What Really Happened at the School Where Every Graduate Got into College - onewhonknocks
https://www.npr.org/sections/ed/2017/11/28/564054556/what-really-happened-at-the-school-where-every-senior-got-into-college
======
userbinator
This reminds me of things like [https://blog.codinghorror.com/why-cant-
programmers-program/](https://blog.codinghorror.com/why-cant-programmers-
program/) and when I was (briefly --- thankfully) involved in teaching CS
courses a few years ago. More than half the class clearly hadn't actually
passed the prerequisites. Lots of begging for leniency and remarking, some
extremely emotional appeals.
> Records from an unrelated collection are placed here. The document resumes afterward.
def execVcmp (g : Guard) (kd : KReg) (a b : VReg) (cond : BitVec 5) (vx : Option VX) (s : State) : Out :=
  issueF 3 g (fun s =>
    let e := vxOf 0 vx
    let (v, fl) := vCmp e.fmt.toNat cond.toNat (e.sub == 1) (s.arch.rdV a) (s.arch.rdV b)
    s.result 2 3 fl (.k kd v)) s

def execVsel (g : Guard) (d a b : VReg) (k : KReg) (_vx : Option VX) (s : State) : Out :=
  vOp g 2 d (fun r => (vPackList 32 ((List.range 64).map (fun i =>
    vElem 32 (if (r.rdK k).getLsbD i then r.rdV a else r.rdV b) i)), 0)) s
def execVmov (g : Guard) (d a : VReg) (k : KReg) (vx : Option VX) (s : State) : Out :=
  vElemOp g 2 0 d a a k vx (fun _ x _ _ => (x, 0)) s

/-! ## Conversion (R241) -/

/-- VCVT of the source bits into the destination's old value. -/
def vConvert (src dst part : Nat) (rm : Rm) (sat : Bool) (k : Word) (x old : VWord) : VWord × Flags :=
  let ns := vLen src
  let nd := vLen dst
  let from' (i : Nat) : Nat × Flags := convAny src dst rm sat (vElem (vWidth src) x i)
  vMap dst k old (fun e =>
    if ns < nd then (if part * ns ≤ e && decide (e < part * ns + ns) then from' (e - part * ns) else (vElem (vWidth dst) old e, 0))
    else from' (part * nd + e))

def execVcvt (g : Guard) (d a : VReg) (k : KReg) (vx : Option VX) (s : State) : Out :=
  vOp g 3 d (fun r =>
    let e := vxOf 0 vx
    let x := vCtx r 0 vx
    vConvert (e.sub.toNat % 16) x.c (e.sub.toNat / 16 % 4) x.rm x.sat (r.rdK k) (r.rdV a) (r.rdV d)) s

/-! ## Reduction and scan (R109 to R111, R242) -/

/-- One combination of the tree: 0 add, 1 multiply, 2 minimum, 3 maximum. -/
def VCtx.node (x : VCtx) (op a b : Nat) : Nat × Flags :=
  match op with
  | 0 => x.arith (addV x.rm) (· + ·) a b
  | 1 => x.arith mulEx (· * ·) a b
  | 2 => vMinMax false x.c a b
  | _ => vMinMax true x.c a b

/-- A node: its value unless it is absent, and the flags raised below and in it. -/
abbrev VNode := Option Nat × Flags

def VCtx.join (x : VCtx) (op : Nat) (a b : VNode) : VNode :=
  match a.1, b.1 with
  | some p, some q => let (v, f) := x.node op p q; (some v, a.2 ||| b.2 ||| f)
  | some p, none => (some p, a.2 ||| b.2)
  | none, q => (q, a.2 ||| b.2)

def VCtx.level (x : VCtx) (op : Nat) : List VNode → List VNode
  | a :: b :: r => x.join op a b :: x.level op r
  | l => l

/-- All levels of the tree, the elements first. -/
def VCtx.levels (x : VCtx) (op : Nat) : Nat → List VNode → List (List VNode)
  | 0, l => [l]
  | k + 1, l => l :: x.levels op k (x.level op l)

def vLog (c : Nat) : Nat := Nat.log2 (vLen c)

/-- The elements as nodes, inactive ones absent. -/
def vLeaves (c : Nat) (k : Word) (v : VWord) : List VNode :=
  (List.range (vLen c)).map (fun e => (if vActive c k e then some (vElem (vWidth c) v e) else none, 0))

/-- The value of an absent root (R110). -/
def vEmpty (c op : Nat) : Nat :=
  match ffmtOf c, op with
  | _, 0 => 0
  | some F, 1 => (F.round .rne false oneV.toEx).1
  | none, 1 => 1
  | some F, 2 => F.infBits
  | some F, _ => F.signBit + F.infBits
  | none, 2 => truncInt (vWidth c) (intRange c).2
  | none, _ => truncInt (vWidth c) (intRange c).1

/-- The op code of VRED and VSCAN in VX[9:8] (R242). -/
def vxRedOp (e : VX) : Nat := e.sub.toNat % 4

def execVred (g : Guard) (d a : VReg) (k : KReg) (vx : Option VX) (s : State) : Out :=
  vOp g 10 d (fun r =>
    let x := vCtx r 0 vx
    let op := vxRedOp (vxOf 0 vx)
    let root := ((x.levels op (vLog x.c) (vLeaves x.c (r.rdK k) (r.rdV a))).getLastD []).headD (none, 0)
    (BitVec.ofNat 2048 (root.1.getD (vEmpty x.c op)), root.2)) s

/-- The blocks of elements 0 to `i`: levels and indexes of their nodes, the lowest elements first (R111). -/
def scanBlocks (n : Nat) : Nat → Nat → List (Nat × Nat)
  | 0, at' => if n.testBit 0 then [(0, at')] else []
  | j + 1, at' =>
    if n.testBit (j + 1) then (j + 1, at' / 2 ^ (j + 1)) :: scanBlocks n j (at' + 2 ^ (j + 1)) else scanBlocks n j at'

/-- The combination of elements 0 to `i` (R111). -/
def VCtx.prefixAt (x : VCtx) (op : Nat) (ls : List (List VNode)) (i : Nat) : VNode :=
  ((scanBlocks (i + 1) (vLog x.c) 0).map (fun b => (ls.getD b.1 []).getD b.2 (none, 0))).foldl (x.join op) (none, 0)

/-- VSCAN: the flags are those of the combinations that the active elements are made of (DEDUCED, log 28). -/
def execVscan (g : Guard) (d a : VReg) (k : KReg) (vx : Option VX) (s : State) : Out :=
  vOp g 12 d (fun r =>
    let x := vCtx r 0 vx
    let op := vxRedOp (vxOf 0 vx)
    let ls := x.levels op (vLog x.c) (vLeaves x.c (r.rdK k) (r.rdV a))
    vMap x.c (r.rdK k) (r.rdV d) (fun e => let y := x.prefixAt op ls e; (y.1.getD 0, y.2))) s

/-! ## Broadcast, insert, extract, permute (R238 to R240) -/

def execVbcast (g : Guard) (d : VReg) (b : SReg) (k : KReg) (vx : Option VX) (s : State) : Out :=
  vOp g 2 d (fun r =>
    let c := (vxOf 0 vx).fmt.toNat
    vMap c (r.rdK k) (r.rdV d) (fun _ => ((r.rdS b).toNat % 2 ^ vWidth c, 0))) s
def execViota (g : Guard) (d : VReg) (b : SReg) (k : KReg) (vx : Option VX) (s : State) : Out :=
  vOp g 2 d (fun r =>
    let c := (vxOf 8 vx).fmt.toNat
    vMap c (r.rdK k) (r.rdV d) (fun e => (((r.rdS b).toNat + e) % 2 ^ vWidth c, 0))) s
def execVins (g : Guard) (d : VReg) (a b : SReg) (vx : Option VX) (s : State) : Out :=
  vOp g 2 d (fun r =>
    let c := (vxOf 0 vx).fmt.toNat
    let i := (r.rdS a).toNat
    (vPackList (vWidth c) ((List.range (vLen c)).map (fun e =>
      if e = i then (r.rdS b).toNat % 2 ^ vWidth c else vElem (vWidth c) (r.rdV d) e)), 0)) s

/-- VEXT of element `i` (R239). -/
def vExtract (c : Nat) (x : VWord) (i : Nat) : Word :=
  if vLen c ≤ i then 0
  else
    let e := vElem (vWidth c) x i
    if c = 5 || c = 7 || c = 8 then BitVec.ofInt 64 (toSigned (vWidth c) e) else BitVec.ofNat 64 e

/-- VEXT (R239). Without VX its format is code 0, FP32, as that of every V instruction which is neither arithmetic nor listed for INT32
(DESIGN CHOICE, log 127). -/
def execVext (g : Guard) (d : SReg) (a : VReg) (b : SReg) (vx : Option VX) (s : State) : Out :=
  issueF 3 g (fun s => s.result 2 3 0 (.s d (vExtract (vxOf 0 vx).fmt.toNat (s.arch.rdV a) (s.arch.rdS b).toNat))) s
def execVperm (g : Guard) (d a b : VReg) (k : KReg) (vx : Option VX) (s : State) : Out :=
  vOp g 3 d (fun r =>
    let c := (vxOf 0 vx).fmt.toNat
    let w := vWidth c
    vMap c (r.rdK k) (r.rdV d) (fun e =>
      let j := vElem w (r.rdV b) e % (if c = 11 then 2 ^ 32 else 2 ^ w)
      (if vLen c ≤ j then 0 else vElem w (r.rdV a) j, 0))) s

/-! ## Sums of products (R243, R244, R245) -/

/-- Exact sum of several values; `nv` says that one of them came from an invalid product. -/
def sumEx (rm : Rm) (nv : Bool) (l : List FVal) : Ex :=
  if nv || l.any (·.isSNaN) then .nan true
  else if l.any (·.isNaN) then .nan false
  else
    let infOf (n : Bool) : Bool := l.any (fun v => match v with | .inf m => m == n | _ => false)
    if infOf true && infOf false then .nan true
    else if infOf true then .inf true false
    else if infOf false then .inf false false
    else
      let lo : Int := l.foldl (fun (t : Int) v => match v with | .fin _ _ e => (if e < t then e else t) | _ => t) 0
      let sum : Int := l.foldl (fun (t : Int) v => match v with
        | .fin n m e => t + dyInt n (m * 2 ^ (e - lo).toNat)
        | _ => t) 0
      let zs (n : Bool) : Bool := l.all (fun v => match v with | .zero m => m == n | _ => false)
      Ex.ofInt sum lo (if zs true then true else if zs false then false else rm == .rdn)

/-- Infinities of both signs among the terms of a sum (R115): the sum is invalid, whatever NaN stands beside them (R243, R245; DEDUCED,
log 122). -/
def infClash (l : List FVal) : Bool :=
  l.any (fun v => match v with | .inf n => n | _ => false) && l.any (fun v => match v with | .inf n => !n | _ => false)

/-- Products of pairs as values, and whether one was invalid. -/
def products (l : List (FVal × FVal)) : List FVal × Bool :=
  (l.map (fun x => (mulV x.1 x.2).1), l.any (fun x => (mulV x.1 x.2).2))

/-- One lane of VDOT (R243). -/
def VCtx.dotLane (x : VCtx) (a b d : VWord) (i : Nat) : Nat × Flags :=
  let w := vWidth x.c
  let m := 4 / unitBytes x.c
  let old := vElem 32 d i
  let es := (List.range m).map (fun j => (vElem w a (m * i + j), vElem w b (m * i + j)))
  match ffmtOf x.c with
  | some F =>
    let (ps, nv) := products (es.map (fun e => (F.decode e.1, F.decode e.2)))
    FFmt.fp32.round x.rm false (sumEx x.rm (nv || infClash ps) (FFmt.fp32.decode old :: ps))
  | none =>
    let v : Int := es.foldl (fun (t : Int) e => t + intElem x.c e.1 * intElem x.c e.2) (toSigned 32 old)
    { x with c := 8 }.int v

def execVdot (g : Guard) (d a b : VReg) (k : KReg) (vx : Option VX) (s : State) : Out :=
  vOp g 6 d (fun r => vMap 0 (r.rdK k) (r.rdV d) (fun i => (vCtx r 0 vx).dotLane (r.rdV a) (r.rdV b) (r.rdV d) i)) s

/-- The ReLU of VSO (R244). -/
def vRelu (F : FFmt) (y : Nat) : Nat :=
  match F.decode y with
  | .nan _ => F.nan
  | v => if v.neg? then 0 else y

def execVso (g : Guard) (d a b : VReg) (k : KReg) (vx : Option VX) (s : State) : Out :=
  let form := vxRedOp (vxOf 0 vx)
  let b1 : VReg := b + 1
  let el (r : Arch) (v : VReg) (c : VCtx) (F : FFmt) (e : Nat) : FVal := F.decode (vElem (vWidth c.c) (r.rdV v) e)
  let fp (c : VCtx) (f : FFmt → Nat × Flags) : Nat × Flags := match ffmtOf c.c with | some F => f F | none => (0, 0)
  if form = 2 then
    issueF 3 g (fun s =>
      let r := s.arch
      let c := vCtx r 0 vx
      let (v, f) := vMap c.c (r.rdK k) (r.rdV b) (fun e => fp c (fun F =>
        F.round c.rm c.sat (fmaEx c.rm (el r d c F e) (el r a c F e) (el r b c F e))))
      let (w, h) := vMap c.c (r.rdK k) (r.rdV b1) (fun e => fp c (fun F =>
        F.round c.rm c.sat (addV c.rm (el r b1 c F e) (el r d c F e))))
      (s.result 5 3 f (.v b v)).result 5 3 h (.v b1 w)) s
  else
    vOp g 5 d (fun r =>
      let c := vCtx r 0 vx
      vMap c.c (r.rdK k) (r.rdV d) (fun e => fp c (fun F =>
        let (y, f) := F.round c.rm c.sat (fmaEx c.rm (el r a c F e) (el r b c F e) (el r b1 c F e))
        (if form = 1 then vRelu F y else y, f)))) s

/-- Code 0 is read as CF32 (R229). -/
def cpxCode (c : Nat) : Nat := if c = 10 then 10 else 11
/-- Format of the parts of a complex code, and their width. -/
def cpxPart (c : Nat) : FFmt × Nat := if c = 10 then (.bf16, 16) else (.fp32, 32)

/-- VCMUL, or VCMAC with the addend (R245). -/
def cpxMul (x : VCtx) (mac : Bool) (a b z : Nat) : Nat × Flags :=
  let (F, w) := cpxPart x.c
  let re (v : Nat) : FVal := F.decode (v % 2 ^ w)
  let im (v : Nat) : FVal := F.decode (v / 2 ^ w % 2 ^ w)
  let part (ps : List (FVal × FVal)) (zp : FVal) : Nat × Flags :=
    let (vs, nv) := products ps
    let l := if mac then zp :: vs else vs
    F.round x.rm x.sat (sumEx x.rm (nv || infClash l) l)
  let (r, f) := part [(re a, re b), ((im a).negate, im b)] (re z)
  let (i, h) := part [(re a, im b), (im a, re b)] (im z)
  (r + i * 2 ^ w, f ||| h)

def vCpxOp (g : Guard) (lat : Nat) (d a b : VReg) (k : KReg) (vx : Option VX) (f : VCtx → Nat → Nat → Nat → Nat × Flags)
    (s : State) : Out :=
  vOp g lat d (fun r =>
    let x := { vCtx r 0 vx with c := cpxCode (vxOf 0 vx).fmt.toNat }
    let w := vWidth x.c
    vMap x.c (r.rdK k) (r.rdV d) (fun e => f x (vElem w (r.rdV a) e) (vElem w (r.rdV b) e) (vElem w (r.rdV d) e))) s

def execVcmul (g : Guard) (d a b : VReg) (k : KReg) (vx : Option VX) (s : State) : Out :=
  vCpxOp g 5 d a b k vx (fun x p q z => cpxMul x false p q z) s
def execVcmac (g : Guard) (d a b : VReg) (k : KReg) (vx : Option VX) (s : State) : Out :=
  vCpxOp g 6 d a b k vx (fun x p q z => cpxMul x true p q z) s
def execVconj (g : Guard) (d a : VReg) (k : KReg) (vx : Option VX) (s : State) : Out :=
  vCpxOp g 2 d a a k vx (fun x p _ _ => (p ^^^ 2 ^ (vWidth x.c - 1), 0)) s

/-! ## Masks (R246) -/

def kOp (g : Guard) (f : Arch → RegWrite) (s : State) : Out := issueF 3 g (fun s => s.result 1 3 0 (f s.arch)) s

def execKand (g : Guard) (kd ka kb : KReg) (s : State) : Out := kOp g (fun r => .k kd (r.rdK ka &&& r.rdK kb)) s
def execKor (g : Guard) (kd ka kb : KReg) (x : SReg) (s : State) : Out :=
  kOp g (fun r => .k kd (r.rdK ka ||| r.rdK kb ||| r.rdS x)) s
def execKxor (g : Guard) (kd ka kb : KReg) (x : SReg) (s : State) : Out :=
  kOp g (fun r => .k kd (r.rdK ka ^^^ r.rdK kb ^^^ r.rdS x)) s
def execKnot (g : Guard) (kd ka : KReg) (s : State) : Out := kOp g (fun r => .k kd (~~~(r.rdK ka))) s
def execKpop (g : Guard) (ka kb : KReg) (x : SReg) (s : State) : Out :=
  kOp g (fun r => .s x (BitVec.ofNat 64 (popCount 64 (r.rdK ka &&& r.rdK kb).toNat))) s

/-! ## Tiles (R247 to R250) -/

/-- The mask register of a tile instruction: VX[10:8]. -/
def tileMask (vx : Option VX) : KReg := (vxOf 0 vx).sub.truncate 3

/-- The causes of a tile instruction at issue: TILE_INVALID, and COUNTER_FULL of a counted form (R250). -/
def tileChk (t : TReg) (c : Ctr) (s : State) : Option Trap :=
  let d := s.arch.rdT t
  firstTrap [trapIf (!d.valid) 40 1 (t.zeroExtend 32), if d.clus then s.ctrFull c else none]

/-- A counted tile access (R250). -/
def State.startTile (s : State) (c : Ctr) (i : Instr) (t : TReg) (x : List Nat) (dat : List Byte) : State :=
  s.startOp c { s.newOp .tile 3 i with x := x, dat := dat, hs := [(t, s.arch.rdT t)], paths := 2 }

/-- Row and byte offset of a window (R248). -/
def windowOf (x : Word) : Nat × Nat := (bitsOf x.toNat 0 8, 4 * bitsOf x.toNat 16 10)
It's a difficult situation because if you let
them through, it only creates problems further down the line; and if you
don't, then everyone questions your teaching ability (but strangely enough,
not the _learning_ ability of the students, which most certainly has a huge
effect on how well they do.) I chose the latter and don't regret it --- and
left that industry before long, although not before accumulating a pretty
negative reputation, because my class' grades would always be a _strongly_
bimodal distribution with one of the peaks well below the failing point.

 _School district leaders, including Wilson, defend the use of makeup work,
arguing they want to give students "multiple opportunities" to show they
understand material._

Contrast this with the attitude of some more demanding professions like
piloting an aircraft: "If you don't get it right the first time, it could be
the end of your career, or even your life."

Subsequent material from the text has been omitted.